There were also several comic book series produced. A ThunderCats comic book series based on the animated series was originally published by Marvel Comics through its Star Comics imprint in 1985, lasting for 3 years and 24 issues. During this time, a new series was published by Marvel UK consisting of 129 issues and was also published for three years. Beginning in 2002 ThunderCats titles were published by Wildstorm Productions, an imprint of DC Comics (Warner Bros.' corporate sibling), and included 5 non-canon mini-series and several one-shots.

Dynamite would partner with WB create a new ThunderCats comic with a spinoff Cheetara comic released in July 2024.

=== Video games ===
Two video games based on the franchise exist: ThunderCats: The Lost Eye of Thundera, a 1987 side-scrolling video game; and ThunderCats, a 2012 Nintendo DS game based on the show's revival. Many years later, Cartoon Network's official website featured a game that allowed visitors to play as Lion-O and rescue fellow ThunderCats while venturing into Mumm-Ra's tomb (this game, titled ThunderCats: Tomb of Mumm-Raa, can be found on an archived Toonami database).

== Merchandise ==
LJN produced the ThunderCats action figures from 1984 to 1987. The ThunderCats line was based on the animated series which was actually created in 1983. Due to difficulties, it would not air until 1985. Each figure had an action feature of some sort, and the line also included a unique "laser" light-up feature that interacted between the Cats' Lair playset, some figures, and some accessories.

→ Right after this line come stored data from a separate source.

-- ==== Sys2Proof/Machine/Ember.lean ====
section
/-! DEFINITION. Ember arithmetic (R151, R153) and the read-modify-write operations of atomics and of the hob (R178, R280). -/

namespace Sys2Proof.Machine

/-! ### f32 steps of the ember unit: one Round each, to nearest-even, no flag -/

def fAdd (x y : Nat) : Nat := (fmtF32.add 0 x y).bits
def fSub (x y : Nat) : Nat := (fmtF32.sub 0 x y).bits
def fMul (x y : Nat) : Nat := (fmtF32.mul 0 x y).bits
def fDiv (x y : Nat) : Nat := (fmtF32.div 0 x y).bits
def fSqrt (x : Nat) : Nat := (fmtF32.sqrt 0 x).bits
def f32One : Nat := 0x3F800000
def f32Two : Nat := 0x40000000
def f32Inf : Nat := 0x7F800000

/-- A number between `m * 2^e` and `(m + d) * 2^e`. -/
structure Span where
  m : Nat
  d : Nat
  e : Int
  deriving DecidableEq, Repr, Inhabited

/-- The span cut to at most 192 bits. -/
def Span.cut (x : Span) : Span :=
  let k := Nat.log2 x.m - 192
  ⟨x.m / 2 ^ k, x.d / 2 ^ k + (if k = 0 then 0 else 2), x.e + k⟩

def Span.mul (x y : Span) : Span := Span.cut ⟨x.m * y.m, x.m * y.d + x.d * y.m + x.d * y.d, x.e + y.e⟩

/-- `b^n` by the bits of n from bit k - 1 down. -/
def spanPow (b : Span) (n : Nat) : Nat → Span → Span
  | 0, acc => acc
  | k + 1, acc =>
    let sq := acc.mul acc
    spanPow b n k (if n / 2 ^ k % 2 = 1 then sq.mul b else sq)

/-- Round((1 − 2^−k)^n, f32, 0) (R151). -/
def decayFactor (k n : Nat) : Nat :=
  if n * k ≤ 4096 then (fmtF32.roundMag 0 false ((2 ^ k - 1) ^ n) (-(k * n : Nat))).bits
  else
    let p := spanPow ⟨2 ^ k - 1, 0, -(k : Int)⟩ n 31 ⟨1, 0, 0⟩
    (fmtF32.roundBetween 0 false (p.m + p.d / 2) p.e).bits

/-- An ember word's fields (R144). -/
structure EmberWord where
  w : Nat
  mean : Nat
  m2 : Nat
  age : W32
  deriving DecidableEq, Repr, Inhabited

def EmberWord.ofBytes (b : List Byte) : EmberWord :=
  ⟨recNat b 0 4, recNat b 4 4, recNat b 8 4, BitVec.ofNat 32 (recNat b 12 4)⟩

def EmberWord.bytes (x : EmberWord) : List Byte := natLe 4 x.w ++ natLe 4 x.mean ++ natLe 4 x.m2 ++ natLe 4 x.age.toNat

/-- Decay(r) (R151). -/
def EmberWord.decay (x : EmberWord) (k : Nat) (r : W32) : EmberWord :=
  let n := (r - x.age).toNat
  if n ≠ 0 && n < 2 ^ 31 then
    if k ≠ 0 then
      let l := decayFactor k n
      { x with w := fMul x.w l, m2 := fMul x.m2 l, age := r }
    else { x with age := r }
  else x

/-- A contribution applied (R151). -/
def EmberWord.apply (x : EmberWord) (k : Nat) (r : W32) (c : Contribution) : EmberWord :=
  let x := x.decay k r
  match c with
  | .est s =>
    let w := fAdd x.w f32One
    let d := fSub s.toNat x.mean
    let mean := fAdd x.mean (fDiv d w)
    let e := fSub s.toNat mean
    { x with w := w, mean := mean, m2 := fAdd x.m2 (fMul d e) }
  | .emrg wb mb m2b =>
    if fmtF32.isZero wb.toNat then x
    else
      let w' := fAdd x.w wb.toNat
      let d := fSub mb.toNat x.mean
      let q := fDiv wb.toNat w'
      let mean := fAdd x.mean (fMul d q)
      let s := fDiv (fMul x.w wb.toNat) w'
      { x with w := w', mean := mean, m2 := fAdd (fAdd x.m2 m2b.toNat) (fMul (fMul d d) s) }

/-- A comparison x < y of f32 values; false with a NaN. -/
def f32Lt (x y : Nat) : Bool := !fmtF32.isNan x && !fmtF32.isNan y && fmtF32.lt x y

/-- What ELD delivers (R153): mean, half-width, decayed weight, age; and whether the word kindles. -/
structure Estimate where
  words : List Nat
  kindles : Bool
  deriving DecidableEq, Repr, Inhabited

def EmberWord.estimate (x : EmberWord) (r : W32) (g : EmberRegion) : Estimate :=
  let y := x.decay g.k r
  let h := if f32Lt y.w f32Two then f32Inf
    else fSqrt (fDiv y.m2 (fMul y.w (fSub y.w f32One)))
  let absMean := fmtF32.mag x.mean
  let k := f32Lt (fMul g.target.toNat absMean) h || f32Lt y.w g.wmin.toNat
  ⟨[x.mean, h, y.w, x.age.toNat], k⟩

/-! ### Read-modify-write (R280, R178, R69, R75) -/

/-- The lesser or greater of two elements: integers by signedness, f32 by R69 with `old` first. -/
def pickMinMax (et : Nat) (isMax : Bool) (x y : Nat) : Nat :=
  match etFmt et with
  | some f => (f.minMax isMax x y).bits
  | none =>
    let a := intVal et x
    let b := intVal et y
    if isMax then (if a < b then y else x) else (if b < a then y else x)

/-- Op(old, x) of R280: 0 AADD, 1 AMIN, 2 AMAX, 3 AAND, 4 AOR, 5 AXOR, 6 AXCH, 7 ACAS. -/
def AOp.apply (a : AOp) (old : Nat) : Nat :=
  let et := a.et.toNat
  let w := etWidth et
  let x := a.x.toNat % 2 ^ w
  match a.op with
  | 0 =>
    match etFmt et with
    | some f => (f.add a.rm.toNat old x).bits
    | none => (intResult et a.sat (intVal et old + intVal et x)).bits
  | 1 => pickMinMax et false old x
  | 2 => pickMinMax et true old x
  | 3 => old &&& x
  | 4 => old ||| x
  | 5 => old ^^^ x
  | 6 => x
  | _ => if old = x then a.n.toNat % 2 ^ w else old

/-- Bytes of the location. -/
def AOp.size (a : AOp) : Nat := etBytes a.et.toNat

end Sys2Proof.Machine
end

Lion-O's eyes and Mumm-Ra's eyes would illuminate when a special battery-powered key ring that came with the figure was pressed into a slot in their backs. PVC companions were packaged with some figures in 1986, including WilyKat with Tygra, WilyKit with Cheetara, Snarf with Lion-O, and Ma-Mutt with Mumm-Ra. The PVC companion figures were also produced as full size articulated figures.

LJN did produce a few variant figures including the young Tygra version and the silver rat-eye daggers for Rataro. There are also a few slight color variations of Lion-O, such as red and orange-haired versions. The third series of figures from 1987 are harder to find along with the Tongue-A-Saurus and Astral Moat Monster. Driller and Stinger are the toughest figures to track down; Stinger's wings are very fragile, making it next to impossible to find a loose, complete figure.

An unproduced final series of figures would have included The Mad Bubbler, Red-Eye of the Lunataks, Ratilla, Cannon-Blaster and Quick-Jaws from the Bezerkers as well as the Feliner, Thunderstrike and Luna Tacker. Photos of these were featured in the 1987 LJN catalog.

Other ThunderCats merchandise of the 1980s included, among other items, a board game, TV tray table, an electronic racing set, tin lunch box, clothing and apparel. A retro spurt occurred in the mid-1990s and 2000s (decade) that began with the familiar 1980s ThunderCats emblem on T-shirts and has since grown to include new T-shirt designs and various other ThunderCats-themed apparel such as hats and belt buckles, plus a tan backpack with the ThunderCats on it.

In May 2009, Warner Brothers gave Hard Hero the rights to produce a line of collectible statues based on the ThunderCats characters.

In 2011, Bandai released a new toylines, based on both the classic and the 2011 series.

In February 2011, Mezco Toyz acquired the ThunderCats license to produce large scale rotocast figures based on the 1980s animated series. Lion-O was the first announced figure in their toyline.

Jerry Macaluso, owner of Pop Culture Shock, collectible statue company, announced in March 2010 that he had acquired his "dream license". The company went on to produce premium format ThunderCats statues (1:4 scale, over 30 inches) of Lion-O and Mumm-Ra. Prototypes of Cheetara and Tygra were developed and displayed online and at San Diego Comic-Con, respectively, but did not reach minimum pre-order thresholds. The prototypes were donated to the ThunderCats Museum in 2014.